## Task instructions
Search the material for the word "number" and copy every line in which it occurs.

## Data for processing
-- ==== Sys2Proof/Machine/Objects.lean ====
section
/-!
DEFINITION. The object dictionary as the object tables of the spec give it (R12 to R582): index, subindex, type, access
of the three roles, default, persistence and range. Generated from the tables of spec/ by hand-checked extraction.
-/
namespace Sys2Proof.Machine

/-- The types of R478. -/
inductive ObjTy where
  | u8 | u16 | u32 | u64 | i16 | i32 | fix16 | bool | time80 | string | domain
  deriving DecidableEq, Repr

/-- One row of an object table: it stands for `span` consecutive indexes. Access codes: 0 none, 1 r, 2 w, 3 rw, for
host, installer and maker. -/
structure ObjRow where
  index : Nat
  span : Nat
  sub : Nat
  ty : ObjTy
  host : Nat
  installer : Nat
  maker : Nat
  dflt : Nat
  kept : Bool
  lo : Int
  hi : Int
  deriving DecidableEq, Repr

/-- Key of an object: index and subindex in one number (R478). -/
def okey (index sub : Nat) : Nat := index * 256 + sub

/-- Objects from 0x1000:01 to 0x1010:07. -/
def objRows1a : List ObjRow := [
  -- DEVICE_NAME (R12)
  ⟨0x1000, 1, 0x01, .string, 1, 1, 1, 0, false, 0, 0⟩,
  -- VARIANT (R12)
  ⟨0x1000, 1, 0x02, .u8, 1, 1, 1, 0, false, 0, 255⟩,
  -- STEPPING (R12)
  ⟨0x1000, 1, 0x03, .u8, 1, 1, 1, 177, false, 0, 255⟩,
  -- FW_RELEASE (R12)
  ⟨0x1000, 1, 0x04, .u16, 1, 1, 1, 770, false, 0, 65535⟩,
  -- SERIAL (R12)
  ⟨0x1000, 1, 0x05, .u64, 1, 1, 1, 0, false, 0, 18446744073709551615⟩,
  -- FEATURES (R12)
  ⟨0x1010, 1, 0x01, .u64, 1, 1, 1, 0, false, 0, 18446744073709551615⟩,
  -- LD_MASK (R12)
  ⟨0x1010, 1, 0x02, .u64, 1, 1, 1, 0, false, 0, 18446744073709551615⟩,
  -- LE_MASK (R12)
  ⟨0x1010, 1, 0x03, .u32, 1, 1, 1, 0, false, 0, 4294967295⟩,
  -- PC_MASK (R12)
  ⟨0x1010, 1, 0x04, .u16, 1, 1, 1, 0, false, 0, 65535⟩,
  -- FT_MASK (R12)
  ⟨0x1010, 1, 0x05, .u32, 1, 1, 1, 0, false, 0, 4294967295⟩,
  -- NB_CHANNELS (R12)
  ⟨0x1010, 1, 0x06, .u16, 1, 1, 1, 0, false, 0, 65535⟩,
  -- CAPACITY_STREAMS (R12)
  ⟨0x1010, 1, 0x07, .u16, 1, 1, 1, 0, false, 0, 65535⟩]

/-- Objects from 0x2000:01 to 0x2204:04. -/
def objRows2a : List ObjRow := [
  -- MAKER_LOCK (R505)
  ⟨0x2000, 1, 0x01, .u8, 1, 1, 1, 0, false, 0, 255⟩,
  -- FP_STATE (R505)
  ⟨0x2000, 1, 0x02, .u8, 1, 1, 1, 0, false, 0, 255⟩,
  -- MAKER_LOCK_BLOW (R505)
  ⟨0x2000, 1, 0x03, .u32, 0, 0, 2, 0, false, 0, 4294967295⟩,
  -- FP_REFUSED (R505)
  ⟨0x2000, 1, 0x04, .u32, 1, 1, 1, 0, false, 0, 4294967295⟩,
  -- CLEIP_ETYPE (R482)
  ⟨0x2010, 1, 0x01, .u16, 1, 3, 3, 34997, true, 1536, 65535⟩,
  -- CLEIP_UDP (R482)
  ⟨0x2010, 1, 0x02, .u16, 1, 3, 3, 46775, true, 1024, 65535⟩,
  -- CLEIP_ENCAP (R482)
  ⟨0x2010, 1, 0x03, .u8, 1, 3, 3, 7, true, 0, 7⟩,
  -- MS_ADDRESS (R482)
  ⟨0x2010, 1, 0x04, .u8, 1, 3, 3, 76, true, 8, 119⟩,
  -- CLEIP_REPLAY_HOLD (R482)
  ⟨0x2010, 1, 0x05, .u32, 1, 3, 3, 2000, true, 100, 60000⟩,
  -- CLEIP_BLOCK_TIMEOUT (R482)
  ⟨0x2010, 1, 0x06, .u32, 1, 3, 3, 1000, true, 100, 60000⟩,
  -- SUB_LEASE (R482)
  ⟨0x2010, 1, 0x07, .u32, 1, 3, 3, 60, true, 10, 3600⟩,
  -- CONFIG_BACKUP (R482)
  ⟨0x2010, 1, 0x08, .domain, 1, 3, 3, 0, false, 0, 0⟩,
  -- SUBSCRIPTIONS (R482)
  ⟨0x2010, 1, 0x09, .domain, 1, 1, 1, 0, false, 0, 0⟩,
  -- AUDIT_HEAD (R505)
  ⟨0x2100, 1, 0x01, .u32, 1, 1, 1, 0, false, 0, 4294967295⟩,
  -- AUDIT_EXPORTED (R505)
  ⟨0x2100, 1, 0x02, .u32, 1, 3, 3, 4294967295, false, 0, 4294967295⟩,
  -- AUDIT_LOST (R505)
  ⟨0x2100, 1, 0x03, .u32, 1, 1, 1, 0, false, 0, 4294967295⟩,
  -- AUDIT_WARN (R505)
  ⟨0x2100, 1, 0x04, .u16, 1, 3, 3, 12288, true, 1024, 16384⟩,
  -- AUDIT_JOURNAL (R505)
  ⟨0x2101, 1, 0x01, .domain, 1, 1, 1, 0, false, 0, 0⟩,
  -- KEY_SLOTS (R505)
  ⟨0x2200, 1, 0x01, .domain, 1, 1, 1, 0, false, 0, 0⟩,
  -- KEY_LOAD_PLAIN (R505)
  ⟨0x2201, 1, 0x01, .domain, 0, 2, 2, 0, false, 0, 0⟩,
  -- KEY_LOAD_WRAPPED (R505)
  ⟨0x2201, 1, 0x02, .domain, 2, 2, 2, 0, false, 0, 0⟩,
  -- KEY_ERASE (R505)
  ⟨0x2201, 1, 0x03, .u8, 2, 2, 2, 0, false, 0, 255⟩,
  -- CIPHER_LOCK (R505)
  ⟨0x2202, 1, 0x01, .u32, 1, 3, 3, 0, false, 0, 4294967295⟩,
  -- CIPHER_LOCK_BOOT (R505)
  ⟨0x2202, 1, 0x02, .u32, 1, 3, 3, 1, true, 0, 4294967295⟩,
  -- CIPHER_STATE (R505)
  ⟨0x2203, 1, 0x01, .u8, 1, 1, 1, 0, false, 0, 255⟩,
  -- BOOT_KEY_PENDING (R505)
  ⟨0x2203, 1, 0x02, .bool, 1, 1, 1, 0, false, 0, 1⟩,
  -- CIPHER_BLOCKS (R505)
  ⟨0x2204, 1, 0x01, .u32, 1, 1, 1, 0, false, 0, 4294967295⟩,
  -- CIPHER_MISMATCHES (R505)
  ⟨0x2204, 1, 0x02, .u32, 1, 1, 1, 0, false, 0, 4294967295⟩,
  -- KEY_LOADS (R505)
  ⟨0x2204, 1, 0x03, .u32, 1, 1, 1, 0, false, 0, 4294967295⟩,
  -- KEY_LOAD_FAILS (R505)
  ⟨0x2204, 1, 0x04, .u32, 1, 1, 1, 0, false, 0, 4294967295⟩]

==

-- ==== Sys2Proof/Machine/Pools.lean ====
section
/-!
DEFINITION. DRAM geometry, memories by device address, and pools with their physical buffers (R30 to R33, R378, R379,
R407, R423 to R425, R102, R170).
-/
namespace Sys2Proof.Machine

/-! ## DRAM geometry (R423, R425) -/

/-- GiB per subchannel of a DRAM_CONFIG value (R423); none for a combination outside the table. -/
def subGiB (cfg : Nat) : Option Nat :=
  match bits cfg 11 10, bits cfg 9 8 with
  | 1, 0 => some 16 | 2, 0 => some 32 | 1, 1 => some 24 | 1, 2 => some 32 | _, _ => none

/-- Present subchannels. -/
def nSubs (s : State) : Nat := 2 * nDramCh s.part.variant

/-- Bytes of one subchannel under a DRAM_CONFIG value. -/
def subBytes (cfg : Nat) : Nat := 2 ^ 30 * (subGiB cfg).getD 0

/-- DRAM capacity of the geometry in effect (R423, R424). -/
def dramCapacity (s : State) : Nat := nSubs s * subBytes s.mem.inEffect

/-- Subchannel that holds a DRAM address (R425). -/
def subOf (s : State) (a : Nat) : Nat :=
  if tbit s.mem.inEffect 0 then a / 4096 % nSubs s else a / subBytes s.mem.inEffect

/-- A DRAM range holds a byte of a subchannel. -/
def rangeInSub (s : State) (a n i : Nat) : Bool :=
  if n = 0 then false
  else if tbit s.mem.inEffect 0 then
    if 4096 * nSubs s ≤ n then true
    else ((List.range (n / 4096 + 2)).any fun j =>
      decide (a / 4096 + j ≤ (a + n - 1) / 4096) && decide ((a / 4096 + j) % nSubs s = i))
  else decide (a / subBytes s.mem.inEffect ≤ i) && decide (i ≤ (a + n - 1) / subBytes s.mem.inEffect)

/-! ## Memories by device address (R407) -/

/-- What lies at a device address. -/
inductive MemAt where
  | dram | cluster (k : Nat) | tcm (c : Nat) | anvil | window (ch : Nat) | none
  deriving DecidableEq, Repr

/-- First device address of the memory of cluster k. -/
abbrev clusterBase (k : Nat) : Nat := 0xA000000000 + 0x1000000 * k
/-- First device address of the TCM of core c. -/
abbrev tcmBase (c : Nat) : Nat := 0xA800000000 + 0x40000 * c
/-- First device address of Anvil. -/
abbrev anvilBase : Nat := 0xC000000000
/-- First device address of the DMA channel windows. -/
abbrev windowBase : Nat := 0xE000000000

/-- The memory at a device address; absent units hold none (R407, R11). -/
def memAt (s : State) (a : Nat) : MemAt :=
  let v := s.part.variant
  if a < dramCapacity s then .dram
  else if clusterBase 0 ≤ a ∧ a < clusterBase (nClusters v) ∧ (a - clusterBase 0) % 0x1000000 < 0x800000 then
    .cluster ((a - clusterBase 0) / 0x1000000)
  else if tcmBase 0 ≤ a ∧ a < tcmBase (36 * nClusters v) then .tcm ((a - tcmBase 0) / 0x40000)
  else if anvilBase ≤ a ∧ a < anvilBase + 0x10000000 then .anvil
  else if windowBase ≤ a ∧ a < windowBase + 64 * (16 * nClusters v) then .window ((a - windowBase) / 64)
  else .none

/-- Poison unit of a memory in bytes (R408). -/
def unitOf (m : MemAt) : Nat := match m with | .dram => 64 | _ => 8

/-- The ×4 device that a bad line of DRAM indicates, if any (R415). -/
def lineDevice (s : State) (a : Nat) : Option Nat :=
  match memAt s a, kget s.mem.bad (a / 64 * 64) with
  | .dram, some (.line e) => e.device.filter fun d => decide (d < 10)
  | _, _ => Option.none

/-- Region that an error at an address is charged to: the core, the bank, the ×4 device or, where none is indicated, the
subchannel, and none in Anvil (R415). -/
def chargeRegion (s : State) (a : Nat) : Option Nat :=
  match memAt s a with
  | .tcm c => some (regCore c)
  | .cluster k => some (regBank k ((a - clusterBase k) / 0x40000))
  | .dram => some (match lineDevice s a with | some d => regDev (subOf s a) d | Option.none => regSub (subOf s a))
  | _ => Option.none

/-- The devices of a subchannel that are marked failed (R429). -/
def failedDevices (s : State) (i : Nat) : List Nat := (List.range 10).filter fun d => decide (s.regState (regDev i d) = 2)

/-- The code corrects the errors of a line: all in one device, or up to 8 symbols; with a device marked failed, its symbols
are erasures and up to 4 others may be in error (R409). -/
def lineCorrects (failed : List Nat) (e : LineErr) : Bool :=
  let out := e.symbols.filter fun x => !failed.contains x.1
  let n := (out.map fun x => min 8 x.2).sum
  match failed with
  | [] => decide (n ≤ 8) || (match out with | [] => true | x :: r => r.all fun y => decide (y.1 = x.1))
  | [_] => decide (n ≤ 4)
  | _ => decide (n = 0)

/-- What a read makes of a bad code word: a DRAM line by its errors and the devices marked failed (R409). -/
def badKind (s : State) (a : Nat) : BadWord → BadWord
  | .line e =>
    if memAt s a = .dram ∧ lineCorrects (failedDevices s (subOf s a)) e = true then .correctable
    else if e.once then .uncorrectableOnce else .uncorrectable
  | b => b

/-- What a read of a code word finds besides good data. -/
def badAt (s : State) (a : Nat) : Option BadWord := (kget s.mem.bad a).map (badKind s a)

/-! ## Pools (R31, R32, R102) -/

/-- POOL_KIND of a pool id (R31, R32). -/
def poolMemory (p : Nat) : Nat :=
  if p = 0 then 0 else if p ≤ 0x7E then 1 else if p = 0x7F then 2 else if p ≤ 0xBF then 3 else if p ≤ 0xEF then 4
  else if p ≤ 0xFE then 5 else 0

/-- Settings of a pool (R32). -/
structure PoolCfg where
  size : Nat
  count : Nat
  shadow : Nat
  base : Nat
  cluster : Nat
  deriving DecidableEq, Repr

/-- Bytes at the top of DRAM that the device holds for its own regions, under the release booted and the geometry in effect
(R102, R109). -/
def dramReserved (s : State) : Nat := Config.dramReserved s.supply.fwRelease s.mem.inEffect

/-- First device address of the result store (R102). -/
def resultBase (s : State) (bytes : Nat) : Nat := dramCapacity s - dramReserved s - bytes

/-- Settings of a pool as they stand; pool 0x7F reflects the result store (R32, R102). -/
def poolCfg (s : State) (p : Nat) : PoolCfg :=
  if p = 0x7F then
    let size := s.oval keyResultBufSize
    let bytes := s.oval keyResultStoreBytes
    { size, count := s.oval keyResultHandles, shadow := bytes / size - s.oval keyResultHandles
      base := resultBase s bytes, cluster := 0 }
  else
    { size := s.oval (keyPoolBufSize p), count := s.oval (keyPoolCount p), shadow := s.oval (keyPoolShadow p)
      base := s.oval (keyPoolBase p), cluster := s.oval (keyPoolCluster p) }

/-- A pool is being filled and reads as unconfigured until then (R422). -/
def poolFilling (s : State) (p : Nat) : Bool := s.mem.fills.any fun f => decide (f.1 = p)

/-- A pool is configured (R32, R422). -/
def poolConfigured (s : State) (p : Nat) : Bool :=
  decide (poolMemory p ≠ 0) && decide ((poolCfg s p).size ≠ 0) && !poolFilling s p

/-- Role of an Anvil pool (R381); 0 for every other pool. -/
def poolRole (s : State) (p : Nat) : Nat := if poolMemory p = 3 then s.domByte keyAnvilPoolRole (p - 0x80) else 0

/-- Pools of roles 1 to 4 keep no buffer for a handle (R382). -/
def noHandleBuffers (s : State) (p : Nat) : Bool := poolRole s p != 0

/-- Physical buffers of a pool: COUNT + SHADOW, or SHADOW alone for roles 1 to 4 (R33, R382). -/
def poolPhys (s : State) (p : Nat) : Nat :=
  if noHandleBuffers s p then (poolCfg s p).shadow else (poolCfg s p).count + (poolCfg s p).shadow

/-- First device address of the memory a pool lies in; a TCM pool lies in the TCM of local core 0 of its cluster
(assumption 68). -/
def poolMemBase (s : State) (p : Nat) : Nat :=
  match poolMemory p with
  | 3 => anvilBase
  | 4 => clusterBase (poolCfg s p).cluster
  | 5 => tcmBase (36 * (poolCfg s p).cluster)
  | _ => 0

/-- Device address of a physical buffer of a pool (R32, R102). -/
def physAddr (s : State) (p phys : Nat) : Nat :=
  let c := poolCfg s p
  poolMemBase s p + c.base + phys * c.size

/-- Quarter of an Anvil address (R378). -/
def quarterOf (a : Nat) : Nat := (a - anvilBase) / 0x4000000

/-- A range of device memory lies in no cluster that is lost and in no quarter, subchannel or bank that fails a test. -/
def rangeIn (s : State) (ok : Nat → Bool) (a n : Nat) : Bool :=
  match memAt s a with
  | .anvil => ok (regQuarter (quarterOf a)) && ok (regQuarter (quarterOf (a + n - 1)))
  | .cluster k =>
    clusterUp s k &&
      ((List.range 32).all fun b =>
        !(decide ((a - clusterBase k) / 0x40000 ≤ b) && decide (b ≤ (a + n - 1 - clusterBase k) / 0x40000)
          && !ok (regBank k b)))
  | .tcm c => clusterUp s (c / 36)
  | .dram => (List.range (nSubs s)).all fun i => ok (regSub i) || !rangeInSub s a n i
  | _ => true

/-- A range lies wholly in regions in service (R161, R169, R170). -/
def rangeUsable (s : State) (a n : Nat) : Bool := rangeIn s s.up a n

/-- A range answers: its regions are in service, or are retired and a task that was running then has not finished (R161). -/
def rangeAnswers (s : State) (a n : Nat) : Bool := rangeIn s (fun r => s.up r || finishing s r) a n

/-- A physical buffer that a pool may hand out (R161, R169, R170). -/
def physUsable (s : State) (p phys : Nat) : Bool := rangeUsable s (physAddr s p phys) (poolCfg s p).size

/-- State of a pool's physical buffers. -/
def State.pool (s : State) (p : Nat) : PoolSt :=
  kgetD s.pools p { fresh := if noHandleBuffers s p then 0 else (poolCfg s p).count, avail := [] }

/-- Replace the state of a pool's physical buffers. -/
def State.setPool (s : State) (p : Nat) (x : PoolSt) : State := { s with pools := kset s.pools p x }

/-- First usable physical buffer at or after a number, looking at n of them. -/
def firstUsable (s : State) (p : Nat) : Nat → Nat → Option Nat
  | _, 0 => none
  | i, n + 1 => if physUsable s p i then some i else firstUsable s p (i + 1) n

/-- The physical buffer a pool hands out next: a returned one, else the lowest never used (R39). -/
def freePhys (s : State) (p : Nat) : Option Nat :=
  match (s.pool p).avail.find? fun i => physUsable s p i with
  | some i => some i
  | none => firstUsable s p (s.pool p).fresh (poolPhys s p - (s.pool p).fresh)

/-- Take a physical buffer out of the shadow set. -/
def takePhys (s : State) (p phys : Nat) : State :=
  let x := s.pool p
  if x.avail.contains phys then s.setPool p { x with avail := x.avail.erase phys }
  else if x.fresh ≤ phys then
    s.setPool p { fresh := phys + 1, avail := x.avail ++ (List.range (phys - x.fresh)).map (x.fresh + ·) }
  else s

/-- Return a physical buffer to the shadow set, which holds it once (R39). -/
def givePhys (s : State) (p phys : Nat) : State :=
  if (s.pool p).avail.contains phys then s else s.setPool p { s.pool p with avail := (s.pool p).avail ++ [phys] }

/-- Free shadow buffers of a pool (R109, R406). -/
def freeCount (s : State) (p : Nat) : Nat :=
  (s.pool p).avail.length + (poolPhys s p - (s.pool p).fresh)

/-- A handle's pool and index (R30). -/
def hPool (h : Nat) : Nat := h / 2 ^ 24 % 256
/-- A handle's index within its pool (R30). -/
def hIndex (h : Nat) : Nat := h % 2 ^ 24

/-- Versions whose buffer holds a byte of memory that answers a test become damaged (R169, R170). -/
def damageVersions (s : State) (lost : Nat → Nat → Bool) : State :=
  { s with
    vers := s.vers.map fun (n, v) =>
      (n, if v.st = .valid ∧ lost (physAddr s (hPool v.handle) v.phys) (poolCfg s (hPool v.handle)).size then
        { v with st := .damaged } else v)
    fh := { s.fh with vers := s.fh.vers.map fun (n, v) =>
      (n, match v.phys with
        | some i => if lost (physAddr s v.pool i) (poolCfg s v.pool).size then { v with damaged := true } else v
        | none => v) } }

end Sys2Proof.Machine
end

## Completed task
/-- Key of an object: index and subindex in one number (R478). -/
/-- First usable physical buffer at or after a number, looking at n of them. -/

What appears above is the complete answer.